Nosotros odiábamos de todo corazón a esos estudiantes franceses amanerados, no
sabíamos nada en inglés, con suerte sabíamos insultarlos y no lo necesitábamos,
si estaba ese “hueón” tan chilensis.
En
los recreos jugábamos a las polcas o bolitas como les llamaban. En septiembre,
jugábamos al trompo y a elevar volantines, eso sí, con hilo curado, nunca nos
cortamos ni nos pasó nada. Para nosotros, esto era un verdadero riesgo. Pero,
el juego principal era el caballito de bronce. Generalmente, debido a mi poca
contextura física, yo era la cabecera del juego, no servía para ser parte del
tren de los caballitos. Mis amigos eran unos orangutanes. O por lo menos eso yo
creía cuando por falta de gente tenía que colocar mi espalda para soportar el
peso de sus malditas humanidades. La vida era tranquila, demasiado tranquila.

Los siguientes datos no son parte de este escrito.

/-! ### Link commands on a worker (R123, R124, R153) -/

/-- SELECT replaces a selection set, without bit 0; RETRAIN retrains the ports it names; PHANTOM writes bits 7:0 of
LINK_PH_CTRL; the first REST at least 200 ticks ahead schedules the entry; ASSIGN gives a worker without a number its base plus
its hops less 1, none above 63 (R123, R124, R146, R428).
A link command acts on the workers it names, by TARGETS or by DEST (R95, R124): a manager, a device in reset or at rest,
and a worker it does not name stay as they were.
Where a rule leaves a choice the model's is meant: log entry 23. -/
def Obligations.ControlCommandsAct : Prop :=
  ((∀ (s : State) (b : List Byte), Hears 0x10 b s → Completes (.select b) s (fun u =>
    u = if byteAt b 5 < 4 then { s with link := { s.link with
        sets := tset s.link.sets (byteAt b 5) (BitVec.ofNat 64 (leAt b 8 8 / 2 * 2)) } } else s)) ∧
  (∀ (s : State) (b : List Byte), Hears 0x11 b s → Completes (.retrain b) s (fun u =>
    let t := if (byteAt b 5).testBit 0 then s.retrain 0 else s
    u = if (byteAt b 5).testBit 1 then t.retrain 1 else t)) ∧
  (∀ (s : State) (b : List Byte), Hears 0x12 b s → Completes (.phantom b) s (fun u =>
    u = s.ownedStore .link F.LINK_PH_CTRL.base F.LINK_PH_CTRL.base (BitVec.ofNat 32 (byteAt b 5)) 0xFF)) ∧
  (∀ (s : State) (b : List Byte), Hears 0x13 b s → Completes (.rest b) s (fun u =>
    (s.rest.entry ≠ none ∨ leAt b 8 8 < s.tick + 200 → u = s) ∧
    (s.rest.entry = none → s.tick + 200 ≤ leAt b 8 8 →
      u.rest.entry = some (leAt b 8 8) ∧ u.get F.SYS_REST_STAT_STATE = 1 ∧
        (∀ k, k ≠ F.SYS_REST_STAT.base → u.reg k = s.reg k)))) ∧
  (∀ (s : State) (b : List Byte), Hears 0x20 b s → s.hasNumber = true ∨ s.upstream = none →
    Completes (.assign b) s (fun u => u = s)) ∧
  (∀ (s : State) (b : List Byte) (p : Nat), Hears 0x20 b s → s.hasNumber = false → s.upstream = some p →
    let n := byteAt b (5 + p) + s.get F.LINK_PORT_STAT_HOPS_VIA p - 1
    Completes (.assign b) s (fun u =>
      (byteAt b (5 + p) = 0 → u = s) ∧
      (byteAt b (5 + p) ≠ 0 → 63 < n → u = (s.put F.HIER_STAT_NONUM 1).raiseReg 11 20 0 F.HIER_STAT) ∧
      (byteAt b (5 + p) ≠ 0 → n ≤ 63 → u.devNo = n ∧ u.hasNumber = true ∧
        (∀ k, k ≠ F.HIER_STAT.base → u.reg k = s.reg k) ∧
        u.load.nextSrc = (if s.calState = calWaiting ∧ s.load.src = 0 ∧ s.phase = .running then 1 else s.load.nextSrc))))) ∧
  ((∀ (s : State) (b : List Byte) (op : Nat) (i : Instr), (op, i) ∈ strikeCommands b → linkForm op b = true →
    s.isManager = true ∨ s.fabricOn = false ∨ s.targeted b = false → Completes i s (fun u => u = s)) ∧
  (∀ (s : State) (b : List Byte) (op : Nat) (i : Instr), (op, i) ∈ destCommands b → linkForm op b = true →
    s.isManager = true ∨ s.fabricOn = false ∨ s.addressed (byteAt b 4) = false → Completes i s (fun u => u = s)) ∧
  (∀ s : State, s.addressed 0xFF = true) ∧
  (∀ (s : State) (d : Nat), 1 ≤ d → d ≤ 63 → s.hasNumber = true → s.link.dupStop = false →
    s.addressed d = decide (d = s.devNo)) ∧
  (∀ (s : State) (b : List Byte), s.hasNumber = true → s.link.dupStop = false →
    s.targeted b = (leAt b 12 8).testBit s.devNo) ∧
  (∀ (s : State) (d : Nat), d ≠ 0xFF → s.hasNumber = false ∨ s.link.dupStop = true → s.addressed d = false))

/-- ARM, CANCEL and BEAT (R88–R91, R101). An ARM whose strike ID is quarantined or open, and a CANCEL whose ID is quarantined or
not the slot's, only count; another refusal is reported. An ARM arms the slot at the carried tick under the carried ID; a CANCEL
closes it; the slot's entry is read for it (R477). BEAT, at least 200 ticks ahead on a synced worker, gives the next boundary and its number; a repeat changes
nothing. The boundaries missed are those between the number expected and the one carried, and the one of a BEAT not taken;
they are counted at the next boundary taken. -/
def Obligations.StrikeCommandsAct : Prop :=
  (∀ (r : State) (b : List Byte), Hears 0x01 b r → Completes (.arm b) r (fun u =>
    let n := byteAt b 1
    let s := r.readEntry n
    let id := leAt b 2 2
    let e := s.entryBytes n
    u = if (s.idQuarantined id || s.idOpen id) = true then s.bump F.ESC_CNT_STALE_ID
      else if (!entryValid e || !s.entryOk e) = true then s.refuseLink n 3 id
      else if entryScope e ≠ 1 then s.refuseLink n 5 id
      else if s.sync ≠ syncSynced ∧ s.sync ≠ syncManager then s.refuseLink n 4 id
      else if (s.slot n).armed = true then s.refuseLink n 2 id
      else if leAt b 4 8 < s.tick + 200 then s.refuseLink n 1 id
      else s.setSlot n { s.slot n with armed := true, launch := leAt b 4 8, id := id, targets := 0, ownRun := true })) ∧
  (∀ (r : State) (b : List Byte), Hears 0x02 b r → Completes (.cancel b) r (fun u =>
    let n := byteAt b 1
    let s := r.readEntry n
    let id := leAt b 2 2
    let e := s.entryBytes n
    u = if (s.idQuarantined id || !((s.slot n).armed && (s.slot n).id == id)) = true then s.bump F.ESC_CNT_STALE_ID
      else if (!entryValid e || !s.entryOk e) = true then s.refuseLink n 3 id
      else if entryScope e ≠ 1 then s.refuseLink n 5 id
      else if s.sync ≠ syncSynced ∧ s.sync ≠ syncManager then s.refuseLink n 4 id
      else if (s.slot n).launch < s.tick + 200 then s.refuseLink n 1 id
      else s.closeSlot n)) ∧
  (∀ (s : State) (b : List Byte), Hears 0x03 b s → s.beat.next ≠ some (leAt b 4 8) → s.on F.ESC_BEAT_STAT_RUN = false →
    s.beat.merged = false → s.sync = syncSynced → s.tick + 200 ≤ leAt b 4 8 → Completes (.beat b) s (fun u =>
      u = { s with beat := { s.beat with
        seen := some (leAt b 20 4, leAt b 4 8), prior := s.beat.seen, next := some (leAt b 4 8), nextNum := leAt b 20 4 } })) ∧
  (∀ (s : State) (b : List Byte), Hears 0x03 b s → s.beat.next ≠ some (leAt b 4 8) → s.on F.ESC_BEAT_STAT_RUN = true →
    s.get F.ESC_BEAT_NUM ≠ leAt b 20 4 → s.beat.merged = false → s.sync = syncSynced → s.tick + 200 ≤ leAt b 4 8 →
    Completes (.beat b) s (fun u => u.beat.next = some (leAt b 4 8) ∧ u.beat.nextNum = leAt b 20 4 ∧
      u.regs = s.regs ∧ u.events = s.events ∧
      (s.beat.next = none → s.beat.nextNum = leAt b 20 4 → u.beat.missed = s.beat.missed ∧ u.beat.merged = false) ∧
      (∀ g : Nat, s.beat.next = none → 0 < g → g < 2 ^ 31 → leAt b 20 4 = s.beat.nextNum + g →
        u.beat.missed = s.beat.missed + g ∧ u.beat.merged = true))) ∧
  (∀ (s : State) (b : List Byte) (g : Nat), Hears 0x03 b s → s.beat.next = none → s.on F.ESC_BEAT_STAT_RUN = true →
    s.get F.ESC_BEAT_NUM ≠ leAt b 20 4 → s.beat.merged = false → s.sync ≠ syncSynced ∨ leAt b 4 8 < s.tick + 200 →
    g < 2 ^ 31 → leAt b 20 4 = s.beat.nextNum + g → Completes (.beat b) s (fun u =>
      u.beat.missed = s.beat.missed + g + 1 ∧ u.beat.merged = true ∧ u.beat.next = none ∧
        u.beat.nextNum = (leAt b 20 4 + 1) % 2 ^ 32 ∧ u.regs = s.regs)) ∧
  (∀ (s : State) (b : List Byte), Hears 0x03 b s → s.beat.next = some (leAt b 4 8) ∨ (s.on F.ESC_BEAT_STAT_RUN = true ∧
    s.get F.ESC_BEAT_NUM = leAt b 20 4) → Completes (.beat b) s (fun u => u = s)) ∧
  (∀ (s : State) (b : List Byte), Hears 0x03 b s → s.beat.next ≠ some (leAt b 4 8) → s.on F.ESC_BEAT_STAT_RUN = false →
    s.beat.merged = false → s.sync ≠ syncSynced ∨ leAt b 4 8 < s.tick + 200 → Completes (.beat b) s (fun u =>
      u.beat.missed = s.beat.missed + 1 ∧ u.beat.merged = true ∧ u.regs = s.regs ∧
        u.beat.next = s.beat.next ∧ u.beat.nextNum = (leAt b 20 4 + 1) % 2 ^ 32))

/-- Remote reads and writes (R156): a count outside 1 to 8 or words outside the space are out of range, an empty point and a
point without the access bit refuse the whole request, the window and the test block are denied; a request refused changes
nothing but its reply, its answer and LINK/L0. A read fetches its words, a write writes them in order, each an access of
rank 13. The records of the points are read first, and what the error code finds in them is found then (R477). A request that carries the tag of a reply still held is ignored (R134).
Where a rule leaves a choice the model's is meant: log entry 25. -/
def Obligations.RemoteAccessesAct : Prop :=
  (∀ (s : State) (b : List Byte) (op : Nat) (i : Instr), (op, i) ∈ [(0x21, .ptRead b), (0x22, .ptWrite b), (0x23, .regRead b),
    (0x24, .regWrite b)] → Hears op b s → wantsReply b = true → s.replyHeld (byteAt b 2) = true →
    Completes i s (fun u => u = s)) ∧
  (∀ (r : State) (b : List Byte), Hears 0x21 b r → r.heldTag b = false → Completes (.ptRead b) r (fun u =>
    let s := r.readAsked b
    (s.pointsOk b false ≠ 0 → u = s.ptDone b (s.pointsOk b false) [] s.tick) ∧
    (s.pointsOk b false = 0 → let r := s.fetch .link 1 (0x9000 + leAt b 5 2 % 2048) (byteAt b 7)
      u = r.2.ptDone b 0 (r.1.map (fun y => y.1)) s.tick))) ∧
  (∀ (r : State) (b : List Byte), Hears 0x22 b r → r.heldTag b = false → Completes (.ptWrite b) r (fun u =>
    let s := r.readAsked b
    (s.pointsOk b true ≠ 0 → u = s.ptDone b (s.pointsOk b true) [] s.tick) ∧
    (s.pointsOk b true = 0 → u = (s.burst .link 1 (0x9000 + leAt b 5 2 % 2048) (cmdWords b)).ptDone b 0 [] s.tick))) ∧
  (∀ (s : State) (b : List Byte), Hears 0x23 b s → s.heldTag b = false → let c := countCheck (byteAt b 7) (regsCheck (leAt b 5 2) (byteAt b 7))
    Completes (.regRead b) s (fun u =>
      (c ≠ 0 → u = s.ptDone b c [] s.tick) ∧
      (c = 0 → let r := s.fetch .link 1 (leAt b 5 2) (byteAt b 7)
        u = r.2.ptDone b 0 (r.1.map (fun y => y.1)) s.tick))) ∧
  (∀ (s : State) (b : List Byte), Hears 0x24 b s → s.heldTag b = false → let c := countCheck (byteAt b 7) (regsCheck (leAt b 5 2) (byteAt b 7))
    Completes (.regWrite b) s (fun u =>
      (c ≠ 0 → u = s.ptDone b c [] s.tick) ∧
      (c = 0 → u = (s.burst .link 1 (leAt b 5 2) (cmdWords b)).ptDone b 0 [] s.tick))) ∧
  (∀ (s : State) (b : List Byte), s.sramRaw = [] → s.readAsked b = s) ∧
  (∀ (s : State) (b : List Byte), s.pointsOk b false = 0 ↔ 1 ≤ byteAt b 7 ∧ byteAt b 7 ≤ 8 ∧
    leAt b 5 2 % 2048 + byteAt b 7 ≤ 2048 ∧ ∀ i, i < byteAt b 7 →
      (s.pointRec (leAt b 5 2 % 2048 + i)).1 ≠ 0 ∧ (s.pointRec (leAt b 5 2 % 2048 + i)).2.2.testBit 0 = true) ∧
  (∀ (s : State) (b : List Byte), s.pointsOk b true = 0 ↔ 1 ≤ byteAt b 7 ∧ byteAt b 7 ≤ 8 ∧
    leAt b 5 2 % 2048 + byteAt b 7 ≤ 2048 ∧ ∀ i, i < byteAt b 7 →
      (s.pointRec (leAt b 5 2 % 2048 + i)).1 ≠ 0 ∧ (s.pointRec (leAt b 5 2 % 2048 + i)).2.2.testBit 1 = true) ∧
  (∀ (s : State) (b : List Byte) (r t : Nat) (ws : List Word), wantsReply b = true → (∀ x ∈ s.link.replies, x.tag ≠ byteAt b 2) →
    (s.ptDone b r ws t).link.replies =
      s.link.replies ++ [⟨byteAt b 2, s.link.accepted.getD (s.tick / 4000), t, leBytes r 4 ++ bytesOf ws⟩]) ∧
  (∀ (s : State) (b : List Byte) (r t : Nat) (ws : List Word), wantsAns b = true →
    (s.ptDone b r ws t).link.answers.head? =
      some (s.link.accepted.getD (s.tick / 4000), if r = 0 then ansReady else ansRefuse)) ∧
  (∀ (s : State) (b : List Byte) (r t : Nat) (ws : List Word), (s.ptDone b r ws t).regs = s.regs ∧
    (s.ptDone b r ws t).sram = s.sram ∧ (s.ptDone b 0 ws t).events = s.events)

No sabíamos de guerra, drogas, alcohol ni cigarrillos. Esas son cosas del
futuro –decíamos sin importarnos nada de eso- disfrutamos a concho de una
infancia sana. Tuve la suerte de vivir en Yumbel, la Tierra Santa, cuna de San
Sebastián. En general, un pueblo opacado, tranquilo, envejecido, pasivo. Si no
fuera por el santo y por nosotros (los estudiantes de enseñanza básica) sería
otro pueblo fantasma olvidado. A nadie le importaba el progreso. Cuando íbamos
a Concepción quedábamos impresionados. Calles bulliciosas, repletas de personas que no hablaban entre
ellas, que caminaban apuradísimas; automóviles por doquier, ruidos infernales,
bocinas, garabatos, luces, violencia. No había ese olor a campo. El progreso no
nos interesaba, sólo queríamos jugar. Correr, ser unas bestias.
Ese
año todo el mundo esperaba el mes de junio o julio, ya no recuerdo el mes del
mundial de Francia, y la gente dale que
dale con el “Chileno, Chileno, Chileno de corazón, salta la barra y dale al tambor
que Chile va a ser campeón”. Había una fiebre amarilla mundialista, no era para
menos, dieciséis años sin ir a un mundial y ahí estábamos siendo estafados en
el grupo clasificatorio, los italianos que siempre se las arreglaban para
llegar a las finales, los austriacos que nos recuerdan el penal de Caszely que
pasó a la historia y los camerunenses con el sonido desbordante de esos leones
indomados que me hacía recordar a Wakanda. La coca-cola le daba con todo al
mundial, lo mismo hacía la cerveza Cristal y qué decir de los canales
televisivos. Nosotros seguíamos con las clases de inglés. Good morning miss! Good Bye miss!,
Please, help me miss!. En mi casa todos éramos evangélicos, todos
alabábamos al Señor. Mi hermana fue la primera que renunció a ese dogma. Yo
tuve que esperar otros años antes de huir de esa cárcel.